The Clause would extend 45 per cent. relief to cases where the company lets the land. I have to admit straight away that there is some logic in the argument put forward by my hon. Friends the Members for Ludlow (Mr. More) and Buckingham (Mr. Benyon) about the tax system not standing in the way of families farming and letting their land in the way which they think fit. However, I have to say to my hon. Friends that, for reasons which I will explain, it is not an appropriate moment for us to extend 45 per cent. relief. It is an important relief and, although there are categories of property which enjoy it, there will inevitably be pressure from many different categories to extend it.

In giving an example, I will refer quickly to the Bolton Committee which was referred to by my hon. Friend.
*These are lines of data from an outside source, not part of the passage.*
/-- With no act of the caller's left, the step is the session's. -/
theorem stepLegal_session {s : State} (hc : s.caller = []) : stepLegal s = sessionStep s := by
  simp only [stepLegal, hc]

theorem step_withPast (h : List Event) (m : Bool) {s : State} (hc : s.caller = []) :
    step (s.withPast h m) = mapNext (State.withPast h m) (step s) := by
  unfold step
  rw [State.withPast_cfg, show (s.withPast h m).regsLegal = s.regsLegal from rfl, stepLegal_session hc,
    stepLegal_session (s := s.withPast h m) hc, sessionStep_withPast]
  split
  · rfl
  · split <;> rfl

theorem step_caller_nil {s t : State} (h : step s = .next t) (hc : s.caller = []) : t.caller = [] := by
  obtain ⟨-, -, hstep⟩ := legal_of_step_next h
  rw [stepLegal_session hc] at hstep
  exact (sessionStep_caller hstep).trans hc

theorem runs_withPast (h : List Event) (m : Bool) (k : Nat) {s : State} (hc : s.caller = []) :
    runs k (s.withPast h m) = mapNext (State.withPast h m) (runs k s) := by
  induction k generalizing s with
  | zero => rfl
  | succ k ih =>
    rw [runs, runs, step_withPast h m hc]
    cases hs : step s with
    | next t => exact ih (step_caller_nil hs hc)
    | fault | refused => rfl

/-! ### Acceptance -/

/-- The session of `s` as a reset leaves it, with its mark cleared too: what acceptance in a quiescent state depends on. -/
def State.blank (s : State) : State := { s.resetBlock with concurrent := false }

/-- The body of an acceptance reads neither the past nor which of the quiescent states it starts in. -/
def OpensAlike (body : State → Result) : Prop :=
  ∀ (c : State) (h : List Event) (m : Bool) (q : St), c.st.quiescent = true → q.quiescent = true →
    body { c.withPast h m with st := q } = mapNext (State.withPast h m) (body c)

/-- `raise` reads of `st` only whether it is quiescent (spec/60_exceptions.md R236). -/
theorem raise_opensAlike (e : Err) : OpensAlike (fun c => .next (c.raise e)) := by
  intro c h m q hc hq
  simp [State.raise, State.withPast, hc, hq]

/-- `finish` does not read `st` (R237). -/
theorem finish_opensAlike (o : Success) (r : Results) : OpensAlike (State.finish o r) := fun c h m _ _ _ =>
  show (c.withPast h m).finish o r = _ from State.withPast_finish h m c o r

/-- Latching a plan writes `st`, or raises (spec/41_session_fsm.md R141 (4)). -/
theorem latchPlan_opensAlike (p : Plan) : OpensAlike (latchPlan p) := by
  intro c h m q hc hq
  cases hp : p.payload with
  | none => rw [latchPlan_none _ hp, latchPlan_none _ hp]; rfl
  | some P =>
    have herror : ∀ x, encodeFrame c.cfg.maxPayload P = .error x →
        latchPlan p { c.withPast h m with st := q } = mapNext (State.withPast h m) (latchPlan p c) := fun x he => by
      rw [latchPlan_error _ hp he, latchPlan_error (c := { c.withPast h m with st := q }) hp he]
      exact raise_opensAlike _ (c.latchBudget p) h m q hc hq
    rcases encodeFrame_cases c.cfg.maxPayload P with ⟨-, he⟩ | ⟨-, -, he⟩ | ⟨h0, h1, -⟩
    · exact herror _ he
    · exact herror _ he
    · rw [latchPlan_ok _ hp h0 h1, latchPlan_ok (c := { c.withPast h m with st := q }) hp h0 h1]
      rfl

/-- Acceptance clears what a reset clears, but for `st` and the past. -/
theorem clearForAccept_eq_blank (op : Byte) (s : State) :
    s.clearForAccept op = { (s.blank.clearForAccept op).withPast s.history s.concurrent with st := s.st } := by
  simp [State.clearForAccept, State.withPast, State.blank, State.resetBlock, State.resetWith]

/-- The argument checks of acceptance read the parameters alone, so acceptance in a quiescent state is acceptance in the
blank one, with the past added. -/
theorem accept_eq_blank {o : Op} {d : Option (List Byte)} {n : Option Half} {body : State → Result} {s : State}
    (hs : s.st.quiescent = true) (hbody : OpensAlike body) :
    accept o d n body s = mapNext (State.withPast s.history s.concurrent) (accept o d n body s.blank) := by
  by_cases hd : (d.getD []).length ≤ s.cfg.rxCap
  · by_cases hn : (n.getD 0).toNat ≤ s.cfg.rxMaxFrame
    · rw [accept_body hs hd hn, accept_body (s := s.blank) rfl hd hn, clearForAccept_eq_blank]
      exact hbody _ _ _ _ rfl hs
    · cases n with
      | none => exact absurd (Nat.zero_le _) hn
      | some n =>
        have hlong : s.cfg.rxMaxFrame < n.toNat := not_le.1 hn
        rw [accept_expLenTooLarge hs hd hlong, accept_expLenTooLarge (s := s.blank) rfl hd hlong,
          clearForAccept_eq_blank]
        exact raise_opensAlike _ (s.blank.clearForAccept o.code) _ _ _ rfl hs
  · cases d with
    | none => exact absurd (Nat.zero_le _) hd
    | some d =>
      have hlong : s.cfg.rxCap < d.length := not_le.1 hd
      rw [accept_dataTooLong hs hlong, accept_dataTooLong (s := s.blank) rfl hlong, clearForAccept_eq_blank]
      exact raise_opensAlike _ (s.blank.clearForAccept o.code) _ _ _ rfl hs

/-- What presenting an operation to a quiescent session does depends on the operation, the parameters and what the agents
around the block hold (spec/10_state.md R29). -/
theorem exec_eq_blank (i : Instr) {s : State} (hs : s.st.quiescent = true) :
    exec i s = mapNext (State.withPast s.history s.concurrent) (exec i s.blank) := by
  cases i with
  | encodeCommand data =>
    simp only [exec, execEncodeCommand]
    refine accept_eq_blank hs fun c h m q hc hq => ?_
    dsimp only [State.withPast_cfg]
    cases encodeFrame c.cfg.maxPayload data with
    | error x => exact raise_opensAlike _ c h m q hc hq
    | ok F => exact finish_opensAlike _ _ c h m q hc hq
  | genChecksum data => exact accept_eq_blank hs (finish_opensAlike _ _)
  | verifyAck data =>
    simp only [exec, execVerifyAck]
    refine accept_eq_blank hs fun c h m q hc hq => ?_
    dsimp only
    split
    · exact raise_opensAlike _ c h m q hc hq
    · exact finish_opensAlike _ _ c h m q hc hq
  | decodeResponse data n =>
    simp only [exec, execDecodeResponse]
    refine accept_eq_blank hs fun c h m q hc hq => ?_
    dsimp only [State.withPast_cfg]
    cases unframeResponse c.cfg.verifyRspChecksum data n.toNat with
    | error x => exact raise_opensAlike _ c h m q hc hq
    | ok d => exact finish_opensAlike _ _ c h m q hc hq
  | checkFrame data tfi =>
    simp only [exec, execCheckFrame]
    refine accept_eq_blank hs fun c h m q hc hq => ?_
    cases frameCheck data tfi with
    | error x => exact raise_opensAlike _ c h m q hc hq
    | ok d => exact finish_opensAlike _ _ c h m q hc hq
  | waitReady | sendCommand | transceive | readResponse | getFirmwareVersion | readDetectedTarget =>
    exact accept_eq_blank hs (latchPlan_opensAlike _)
  | configureSam | startPassiveDetection =>
    exact accept_eq_blank hs fun c h m q hc hq => latchPlan_opensAlike _ c h m q hc hq

/-! ### The statement -/

/-- Settles O44: acceptance takes both states to longer pasts of one state, and from there every run is that state's run
with the past added. -/
theorem exchangeDependsOnRequestAndAnswersOnly : Obligations.ExchangeDependsOnRequestAndAnswersOnly := by
  intro i s₁ s₂ t₁ t₂ hq₁ hq₂ hcfg hc₁ hc₂ htransport hcalls h₁ h₂
  have hblank : s₂.blank = s₁.blank := by
    simp only [State.blank, State.resetBlock, hcfg, hc₁, hc₂, htransport, hcalls]
  obtain ⟨t, ht, hacc⟩ := exec_accepted i (s := s₁.blank) rfl
  have hc : t.caller = [] := hacc.envKept.caller.trans hc₁
  rw [exec_eq_blank i hq₁, ht] at h₁
  rw [exec_eq_blank i hq₂, hblank, ht] at h₂
  obtain rfl := Host.Outcome.next.inj h₁
  obtain rfl := Host.Outcome.next.inj h₂
  refine ⟨sameButHistory_withPast _ _ _ _ t, fun k u₁ hu => ?_⟩
  rw [runs_withPast _ _ k hc] at hu
  obtain ⟨u, hrun, rfl⟩ := mapNext_eq_next hu
  refine ⟨u.withPast s₂.history s₂.concurrent, u.history, ?_, sameButHistory_withPast _ _ _ _ u, rfl, rfl⟩
  rw [runs_withPast _ _ k hc, hrun, mapNext_next]

end Sys2Proof.Machine
end

section
/-! SUPPORT. One step of the whole machine as a move (`step_move`): a session move, an acceptance, a mark or a reset;
and the statements that hold of every step by a case analysis on it (spec/10_state.md R24, spec/20_memory.md R62,
spec/41_session_fsm.md R151, R154, spec/60_exceptions.md R236, spec/70_reset_and_hazards.md R260 to R262). -/

namespace Sys2Proof.Machine

open Config (Params)

/-! ### Which act of the caller a step takes -/

section
variable {s : State} {r : Request} {rest : List CallerAct}

theorem stepLegal_pass (hc : s.caller = .pass :: rest) : stepLegal s = sessionStep (s.withCaller rest) := by
  simp only [stepLegal, hc]

theorem stepLegal_reset (hc : s.caller = .reset :: rest) : stepLegal s = .next (s.withCaller rest).resetBlock := by
  simp only [stepLegal, hc]

theorem stepLegal_present (hc : s.caller = .present r :: rest) :
    stepLegal s = presentRequest r (s.withCaller rest) := by
  simp only [stepLegal, hc]

theorem stepLegal_call (hc : s.caller = .call r :: rest) (hq : s.st.quiescent = true) :
    stepLegal s = presentRequest r (s.withCaller rest) := by
  simp only [stepLegal, hc, hq, if_true]

/-- A call waits while the session is busy. -/
theorem stepLegal_call_busy (hc : s.caller = .call r :: rest) (hb : s.st.quiescent = false) :
    stepLegal s = sessionStep s := by
  simp only [stepLegal, hc, hb, Bool.false_eq_true, if_false]

end

/-! ### The moves of the machine -/

/-- The moves of the machine from `u`, the state with the caller's act taken. -/
inductive StepMove (u : State) : State → Prop
  /-- A quiescent session waits. -/
  | waits (hq : u.st.quiescent = true) : StepMove u u
  /-- A busy session takes its step. -/
  | session (o : Op) {t : State} (hb : u.st.quiescent = false) (ho : Op.ofCode u.op = some o)
      (hf : o.fitsState u.st = true) (h : SessionMove u o t) : StepMove u t
  /-- The caller resets the block. -/
  | reset : StepMove u u.resetBlock
  /-- A quiescent session accepts an operation. -/
  | accepts (i : Instr) {t : State} (hq : u.st.quiescent = true) (h : Accepted i u t) : StepMove u t
  /-- A quiescent session accepts a reserved code. -/
  | rejects (op : Byte) (hq : u.st.quiescent = true) (hn : ∀ o : Op, op ≠ o.code) :
      StepMove u ((u.clearForAccept op).raise (.invalidArgument .unknownOperation))
  /-- A busy session refuses a request. -/
  | marks (hb : u.st.quiescent = false) : StepMove u u.markConcurrent

theorem sessionStep_stepMove {u t : State} (h : sessionStep u = .next t) : StepMove u t := by
  cases hb : u.st.quiescent with
  | true =>
    obtain rfl := Host.Outcome.next.inj ((sessionStep_quiescent hb).symm.trans h)
    exact .waits hb
  | false =>
    obtain ⟨o, ho, hf, hmove⟩ := sessionStep_move hb h
    exact .session o hb ho hf hmove

theorem presentRequest_stepMove {r : Request} {u t : State} (h : presentRequest r u = .next t) : StepMove u t := by
  cases hb : u.st.quiescent with
  | true =>
    obtain ⟨v, hv, hcase⟩ := presentRequest_quiescent r hb
    obtain rfl := Host.Outcome.next.inj (hv.symm.trans h)
    rcases hcase with ⟨i, -, hacc⟩ | ⟨hn, rfl⟩
    · exact .accepts i hb hacc
    · exact .rejects r.opsel hb hn
  | false =>
    obtain rfl := Host.Outcome.next.inj ((presentRequest_busy r hb).symm.trans h)
    exact .marks hb

/-- Every step is a move, of the state with the schedule that the caller is left with. -/
theorem step_move {s t : State} (h : step s = .next t) : ∃ acts, StepMove (s.withCaller acts) t := by
  obtain ⟨acts, -, hsession | ⟨-, rfl⟩ | ⟨r, -, hpresent⟩⟩ := step_cases h
  · exact ⟨acts, sessionStep_stepMove hsession⟩
  · exact ⟨acts, .reset⟩
  · exact ⟨acts, presentRequest_stepMove hpresent⟩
He mentioned one point that the Committee recommended, but it also recommended that the 45 per cent. relief should be extended to the ownership of industrial land and buildings, whether or not the landlord used them for a trade.

The Committee pointed out that there is some element of discrimination in the existing law relating to agricultural land. The 45 per cent. relief is given by reference to ownership only, and it could be argued that the 45 per cent. relief for shares in a company farming its land, which was introduced in 1954, or the existing relief for agricultural land let by an individual, which dates from 1925, is too generous.

That is a matter which I should not wish to argue in this case. However, it cannot be denied that, if the Clause were accepted, which would extend the estate duty relief in the manner proposed, the gap between the family industrial business and the family agricultural business would be widened further. The Bolton Committee referred to this point.

The principal reason why the Clause is not acceptable to the Government is that the 45 per cent. relief, together with many other matters, will have to be considered fully in the review of estate duty following the publication of the Green Paper, which will set out a possible inheritance tax as an alternative to the present estate duty.

My hon. Friends will be aware that the points which they made in moving the Clause will most appropriately form part of the general discussion which will be developed in the Green Paper. It is for that reason that I should like my hon. Friends not to press the Clause. The whole question of taxation of capital on death is under review and it would not be sensible for us now to take on board a point of importance but nevertheless of detail.

Mr. More

I am grateful to the Minister for what he said. No section of the community is more aware of the importance of the Green Paper and the general review which it contemplates in death duty taxation than the agricultural land-owning community. It is good to be told that regard will be given in the general review to the special point which has been raised in the Clause. In the light of what my hon. Friend said, I beg to ask leave to withdraw the Motion.

Motion, and Clause, by leave withdrawn.